WORK TO COMPLETE:
Please print the entries below exactly, from the line with "prefixIsConsumed h := by cases h" through the line with "Obligations.SizeOfShowsTheByteCount := by", including both of those lines and leaving out all others.

RECORDS SUPPLIED:
/-- The byte in front of the rest is the one at the position. -/
theorem content_pos_of_rest {c : Source} {p : Byte} {tail : List Byte} (h : c.rest = p :: tail) :
    c.content[c.pos]? = some p := by
  rw [← List.head?_drop, show c.content.drop c.pos = p :: tail from h, List.head?_cons]

/-- The byte latched for a longer Encoding is the one just consumed (R103). -/
theorem decSound_decReplyPrefix (r : SourceReply) {s : State} (h : s.src.wf = true) :
    DecSound (decReplyPrefix s.src.rest r s) := by
  rcases decReplyPrefix_cases s.src.rest r s with ⟨u, p, tail, -, hr, e⟩ | ⟨x, -, e⟩ <;> rw [e]
  · have hwf : (s.consume 1).src.wf = true := consume_wf h (by simp [hr])
    split
    · exact .of_wf hwf (by simp [decodeDone_eq])
    · next hp =>
      have hlen := prefixLen_pos p
      have htail : (s.consume 1).src.rest = tail := by rw [consume_rest, hr, List.drop_one, List.tail_cons]
      rcases withSrcAnswer_cases (decAskRest p ((s.consume 1).emit (.srcOk (srcLanes [p] u))))
        (decReplyRest tail) with ⟨l, e⟩ | ⟨r, l, e⟩ <;> rw [e]
      · refine ⟨hwf, fun _ => ⟨?_, Nat.le_add_left 1 _, content_pos_of_rest hr⟩⟩
        simp only [State.setSrcAnswers_decPrefix, decAskRest_eq]
        omega
      · rw [← htail]
        exact decSound_decReplyRest r (s := (decAskRest p _).setSrcAnswers l) hwf
  · exact .of_wf (loseBytes_wf _ h) (by simp [raiseIoFailure_x2])

theorem decSound_decode {s t : State} (h : execDecode s = .next t) (hs : s.src.wf = true) : DecSound t := by
  obtain ⟨-, rfl⟩ := decodeFrom_next h
  rcases withSrcAnswer_cases (decRequest s) (decReplyPrefix s.src.rest) with ⟨l, e⟩ | ⟨r, l, e⟩ <;> rw [e]
  · exact .of_wf hs (by simp [decRequest_eq])
  · exact decSound_decReplyPrefix r (s := (decRequest s).setSrcAnswers l) hs

/-- `ENCODE` waits for its write only where the sink is clean (R166). -/
theorem encode_writes_to_clean {v : Value} {s t : State} (h : execEncode v s = .next t)
    (hw : t.encState = .write) : t.snk.isPoisoned = false := by
  obtain ⟨hi, content, hc, ⟨l, rfl⟩ | ⟨l, rfl⟩ | ⟨e, l, rfl⟩⟩ := execEncode_cases h
  · simp only [hc, Sink.isPoisoned]
  · rfl
  · simp only [hi] at hw
    cases hw

/-- Taking an event keeps the invariant: ENC's part by its phases, DEC's by the bytes that are there. -/
theorem Taken.inv {s t : State} (hs : Inv s) (h : Taken s t) : Inv t := by
  cases h with
  | sizeOf v => exact hs.of_encMove (encMove_setBwcValue s v) hs.writeToCleanSink
  | encode h => exact hs.of_encMove (encMove_encode h) (encode_writes_to_clean h)
  | decode h => exact hs.of_decMove (decMove_decode h) (decSound_decode h hs.wf)
  | sinkReply r h =>
    exact hs.of_encMove (encMove_encReply r s) fun hw => by simp at hw
  | prefixReply r h => exact hs.of_decMove (decMove_decReplyPrefix _ r s) (decSound_decReplyPrefix r hs.wf)
  | restReply r h => exact hs.of_decMove (decMove_decReplyRest _ r s) (decSound_decReplyRest r hs.wf)
  | rst =>
    have henc : Inv (resetEnc (s.emit .rst)) :=
      hs.of_encMove (encMove_rst s) fun hw => by simp at hw
    exact henc.of_decMove (decMove_resetDec _) (.of_wf (resetDec_wf henc.wf) (by simp [resetEvent]))

/-- Settles O55: taking an event off the list keeps the invariant, and so does every move of a unit. -/
theorem everyStepKeepsTheInvariant : Obligations.EveryStepKeepsTheInvariant := by
  intro s t hs h
  rcases step_taken h with rfl | ⟨l, h⟩
  · exact hs
  · exact h.inv (hs.of_encMove (encMove_setInputs s l) hs.writeToCleanSink)

/-- Settles O54: at reset the position is 0, ENC and DEC are idle, the sink is clean and nothing is logged. -/
theorem invariantHoldsAtReset : Obligations.InvariantHoldsAtReset where
  posInContent := Nat.le_refl 0
  writeToCleanSink h := by cases h
  restIsLonger h := by cases h
  prefixIsConsumed h := by cases h
  poisonRecorded h := by cases h
  failuresRecorded := rfl

/-- Settles O46, field by field of `State.reset`. -/
theorem resetLeavesTheUnitsIdle : Obligations.ResetLeavesTheUnitsIdle :=
  ⟨⟨rfl, rfl⟩, rfl, rfl, rfl, rfl⟩

/-! ### SIZE_OF -/

theorem bwcLen_toNat (s : State) : s.bwcLen.toNat = numBytes s.bwcValue := by
  have := numBytes_le s.bwcValue
  rw [State.bwcLen, BitVec.toNat_ofNat, Nat.mod_eq_of_lt (by omega)]

/-- Settles O14: `bwc_len` has room for every byte count; the corner cases are computed. -/
theorem sizeOfShowsTheByteCount : Obligations.SizeOfShowsTheByteCount := by
  refine ⟨fun v s => ⟨_, rfl, rfl, bwcLen_toNat _⟩, fun s => ?_, by decide⟩
  rw [bwcLen_toNat]
  exact ⟨rfl, numBytes_pos _, numBytes_le _⟩

/-! ### Frames -/

theorem snkLen_toNat (v : Value) : (snkLen v).toNat = numBytes v := by
  have := numBytes_le v
  rw [snkLen, BitVec.toNat_ofNat, Nat.mod_eq_of_lt (by omega)]

/-- An append changes no byte in front of the places appended and none behind them (R35). -/
theorem append_byteAt_outside (content bs : List Byte) {k : Nat}
    (h : k < content.length ∨ content.length + bs.length ≤ k) :
    (Sink.clean (content ++ bs)).byteAt k = (Sink.clean content).byteAt k := by
  rcases h with h | h
  · exact append_byteAt_old content bs h
  · simp only [Sink.byteAt]
    rw [List.getElem?_eq_none (by simpa using h), List.getElem?_eq_none (by omega)]

/-- What `ENCODE` may change: ENC's phase, its latch, the sink and its answers, record and port events. -/
theorem encode_keeps {v : Value} {s t : State} (h : execEncode v s = .next t) :
    t.bwcValue = s.bwcValue ∧ t.inputs = s.inputs ∧ t.srcAnswers = s.srcAnswers ∧ t.draws = s.draws ∧
      t.encV = v := by
  obtain ⟨-, -, -, ⟨l, rfl⟩ | ⟨l, rfl⟩ | ⟨e, l, rfl⟩⟩ := execEncode_cases h <;> exact ⟨rfl, rfl, rfl, rfl, rfl⟩

/-- In a sink that stays clean, `ENCODE` changes nothing outside the places of its Encoding (R35, R83). -/
theorem encode_byteAt {v : Value} {s t : State} (h : execEncode v s = .next t) {content : List Byte} {k : Nat}
    (hc : s.snk = .clean content) (ht : t.snk.isPoisoned = false)
    (hk : k < content.length ∨ content.length + numBytes v ≤ k) : t.snk.byteAt k = s.snk.byteAt k := by
  obtain ⟨-, content', hc', ⟨l, rfl⟩ | ⟨l, rfl⟩ | ⟨e, l, rfl⟩⟩ := execEncode_cases h
  · rfl
  · obtain rfl : content' = content := by rw [hc] at hc'; cases hc'; rfl
    rw [hc]
    exact append_byteAt_outside content' (encBytes v) (by rwa [encBytes, length_bytesLE])
  · cases ht

/-- Of the requests to streams, `ENCODE` issues one write request, for all bytes of its Encoding (R84). -/
theorem encode_requests {v : Value} {s t : State} (h : execEncode v s = .next t) :
    (newEvents s t).filterMap PortEvent.writeCount = [numBytes v] ∧
      (newEvents s t).filterMap PortEvent.readCount = [] := by
  obtain ⟨-, -, -, ⟨l, rfl⟩ | ⟨l, rfl⟩ | ⟨e, l, rfl⟩⟩ := execEncode_cases h <;>
    rw [newEvents, drop_trace rfl] <;>
    exact ⟨congrArg (fun n => [n]) (snkLen_toNat v), rfl⟩

/-- Settles O31, from the cases of `ENCODE`: it waits, appends, or poisons. -/
theorem encodeFrame : Obligations.EncodeFrame := by
  intro v s t h
  have m := encMove_encode h
  obtain ⟨hb, hi, ha, hd, hv⟩ := encode_keeps h
  exact ⟨m.decState, m.decPrefix, hb, m.src, hi, ha, hd, hv, fun _ _ => encode_byteAt h, m.log.trace_prefix,
    m.log.record_prefix, encode_requests h⟩

/-- What a decode may change: DEC's phase, its latch, the source's position and answers, record, port events and
the counter of free values. -/
theorem decode_keeps {next : List Byte} {s t : State} (h : decodeFrom next s = .next t) :
    t.encV = s.encV ∧ t.bwcValue = s.bwcValue ∧ t.inputs = s.inputs ∧ t.snkAnswers = s.snkAnswers := by
  obtain ⟨-, h⟩ := decodeFrom_cases h
  rcases h with ⟨l, rfl⟩ | ⟨e, l, rfl⟩ | ⟨p, tail, u, l, -, -, rfl⟩ | ⟨p, tail, u, l, -, -, rfl⟩ |
    ⟨p, tail, u, u2, l, -, -, -, rfl⟩ | ⟨p, tail, u, e, l, -, -, rfl⟩ <;>
  exact ⟨rfl, rfl, rfl, rfl⟩

/-- A decode consumes at most the bytes of the longest Encoding (R98). -/
theorem decode_pos_le {next : List Byte} {s t : State} (h : decodeFrom next s = .next t) :
    t.src.pos ≤ s.src.pos + 9 := by
  obtain ⟨-, h⟩ := decodeFrom_cases h
  rcases h with ⟨l, rfl⟩ | ⟨e, l, rfl⟩ | ⟨p, tail, u, l, -, -, rfl⟩ | ⟨p, tail, u, l, -, -, rfl⟩ |
    ⟨p, tail, u, u2, l, -, -, -, rfl⟩ | ⟨p, tail, u, e, l, -, -, rfl⟩
  · exact Nat.le_add_right _ _
  · have := failedConsumption_le s 1 next.length
    simp only
    omega
  · simp
  · simp
  · have := prefixLen_le p
    simp only
    omega
  · have := prefixLen_le p
    have := failedConsumption_le s (prefixLen p - 1) tail.length
    simp only
    omega

theorem decode_writeCount {next : List Byte} {s t : State} (h : decodeFrom next s = .next t) :
    (newEvents s t).filterMap PortEvent.writeCount = [] := by
  obtain ⟨-, h⟩ := decodeFrom_cases h
  rcases h with ⟨l, rfl⟩ | ⟨e, l, rfl⟩ | ⟨p, tail, u, l, -, -, rfl⟩ | ⟨p, tail, u, l, -, -, rfl⟩ |
    ⟨p, tail, u, u2, l, -, -, -, rfl⟩ | ⟨p, tail, u, e, l, -, -, rfl⟩ <;>
  (rw [newEvents, drop_trace rfl]; rfl)

/-- Settles O40: `DECODE` and the WIRE forms are decodes of some bytes, and a decode moves DEC alone. -/
theorem decodeFrame : Obligations.DecodeFrame := by
  intro i s t hi h
  obtain ⟨next, h⟩ : ∃ next, decodeFrom next s = .next t := by
    rcases hi with rfl | ⟨n, payload, hw⟩
    · exact ⟨_, h⟩
    · rw [exec_wire hw] at h
      exact ⟨_, h⟩
  have m := decMove_decode h
  obtain ⟨hv, hb, hin, ha⟩ := decode_keeps h
  exact ⟨m.encState, hv, hb, m.snk, hin, ha, fun k => by rw [Source.byteAt, m.content, Source.byteAt], m.content,
    m.pos, decode_pos_le h, m.log.trace_prefix, m.log.record_prefix, decode_writeCount h⟩

/-! ### Reset -/

/-- What an abandoned read loses, by the phase that `rst` finds: nothing, or at most what was asked for and there
(R161). -/
theorem abandonedRead_le (s : State) :
    let lost := s.failedConsumption s.bytesAsked s.src.rest.length
    (s.decState = .idle → lost = 0) ∧
      (s.decState = .rdPrefix → lost ≤ min 1 s.src.rest.length) ∧
      (s.decState = .rdRest → lost ≤ min (prefixLen s.decPrefix - 1) s.src.rest.length) := by
  have hc := failedConsumption_le s s.bytesAsked s.src.rest.length
  refine ⟨fun hd => ?_, fun hd => ?_, fun hd => ?_⟩ <;> simp only [State.bytesAsked, hd] at hc ⊢
  · omega
  · exact hc
  · exact hc

/-- Settles O47: ENC's reset by its phase; of the bytes DEC has asked for, some are lost. -/
theorem rstAbandonsWithoutCompletion : Obligations.RstAbandonsWithoutCompletion := by
  intro s l hin
  have hlost := abandonedRead_le s
  refine ⟨_, s.failedConsumption s.bytesAsked s.src.rest.length, step_of_rst hin, ?_⟩
  cases he : s.encState with
  | idle =>
    rw [resetEvent, resetDec_eq, resetEnc_of_idle (s := (s.setInputs l).emit .rst) he]
    exact ⟨⟨rfl, rfl⟩, rfl, rfl, rfl, rfl, rfl, rfl, rfl, fun _ => ⟨rfl, rfl⟩, nofun, rfl, hlost⟩
  | write =>
    rw [resetEvent, resetDec_eq, resetEnc_of_write (s := (s.setInputs l).emit .rst) he]
    exact ⟨⟨rfl, rfl⟩, rfl, rfl, rfl, rfl, rfl, rfl, rfl, nofun, fun _ => ⟨rfl, rfl⟩, rfl, hlost⟩

end Sys2Proof.Machine
end

section
/-! What an operation reads: states that look alike to a unit have next states that look alike to it.  Unused latches and
the other unit's side make no difference. -/

namespace Sys2Proof.Machine

/-! ### States that look alike to a unit -/

/-- Whether a read succeeds, and with which data or error, does not depend on the state (R34, R36). -/
theorem memRead_uniform (n : Nat) (next : List Byte) (r : SourceReply) :
    (∃ d, ∀ s, memRead n next r s = .ok d ((s.consume n).emit (.srcOk d))) ∨
    (∃ e, ∀ s, memRead n next r s = .failed e ((s.loseBytes n next.length).emit (.srcErr e))) := by
  cases r with
  | yield upper =>
    rcases Nat.lt_or_ge next.length n with h | h
    · exact .inr ⟨_, fun s => memRead_short upper s h⟩
    · exact .inl ⟨_, fun s => memRead_yield upper s h⟩
  | err e => exact .inr ⟨e, fun s => memRead_err e s⟩

theorem setSrcAnswers_self {s : State} {l : List (Option SourceReply)} (h : s.srcAnswers = l) :
    s.setSrcAnswers l = s := by subst h; rfl

theorem setSnkAnswers_self {s : State} {l : List (Option SinkReply)} (h : s.snkAnswers = l) :
    s.setSnkAnswers l = s := by subst h; rfl

/-- A relation between states that look alike to DEC, kept by each elementary operation of DEC. -/
structure DecCongruence (R : State → State → Prop) : Prop where
  phase {s s' : State} : R s s' → s'.decState = s.decState
  latch {s s' : State} : R s s' → s.decState = .rdRest → s'.decPrefix = s.decPrefix
  source {s s' : State} : R s s' → s'.src = s.src
  answers {s s' : State} : R s s' → s'.srcAnswers = s.srcAnswers
  setSrcAnswers {s s' : State} (l : List (Option SourceReply)) :
    R s s' → R (s.setSrcAnswers l) (s'.setSrcAnswers l)
  request {s s' : State} : R s s' → R (decRequest s) (decRequest s')
  yielded {s s' : State} (n : Nat) (d : BitVec 64) :
    R s s' → R ((s.consume n).emit (.srcOk d)) ((s'.consume n).emit (.srcOk d))
  lost {s s' : State} (n avail : Nat) (e : IoErr) :
    R s s' → R ((s.loseBytes n avail).emit (.srcErr e)) ((s'.loseBytes n avail).emit (.srcErr e))
  askRest {s s' : State} (p : Byte) : R s s' → R (decAskRest p s) (decAskRest p s')
  completed {s s' : State} (v : Value) : R s s' → R (s.decodeDone v) (s'.decodeDone v)
  failedX2 {s s' : State} (e : IoErr) : R s s' → R (s.raiseIoFailure .x2 e) (s'.raiseIoFailure .x2 e)
  failedX3 {s s' : State} (e : IoErr) : R s s' → R (s.raiseIoFailure .x3 e) (s'.raiseIoFailure .x3 e)

namespace DecCongruence

variable {R : State → State → Prop} (c : DecCongruence R) {s s' : State}
include c

theorem withSrcAnswer_congr {k : SourceReply → State → State} (h : R s s')
    (hk : ∀ r l, R (k r (s.setSrcAnswers l)) (k r (s'.setSrcAnswers l))) :
    R (s.withSrcAnswer k) (s'.withSrcAnswer k) := by
  have ha' := c.answers h
  rcases ha : s.srcAnswers with _ | ⟨_ | r, l⟩ <;> rw [ha] at ha'
  · rw [withSrcAnswer_nil k ha, withSrcAnswer_nil k ha']
    simpa only [setSrcAnswers_self ha, setSrcAnswers_self ha'] using hk (.yield 0) []
  · rw [withSrcAnswer_none k ha, withSrcAnswer_none k ha']
    exact c.setSrcAnswers l h
  · rw [withSrcAnswer_some k ha, withSrcAnswer_some k ha']
    exact hk r l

OUTPUT OF THE EXERCISE:
  prefixIsConsumed h := by cases h
  poisonRecorded h := by cases h
  failuresRecorded := rfl

/-- Settles O46, field by field of `State.reset`. -/
theorem resetLeavesTheUnitsIdle : Obligations.ResetLeavesTheUnitsIdle :=
  ⟨⟨rfl, rfl⟩, rfl, rfl, rfl, rfl⟩

/-! ### SIZE_OF -/

theorem bwcLen_toNat (s : State) : s.bwcLen.toNat = numBytes s.bwcValue := by
  have := numBytes_le s.bwcValue
  rw [State.bwcLen, BitVec.toNat_ofNat, Nat.mod_eq_of_lt (by omega)]

/-- Settles O14: `bwc_len` has room for every byte count; the corner cases are computed. -/
theorem sizeOfShowsTheByteCount : Obligations.SizeOfShowsTheByteCount := by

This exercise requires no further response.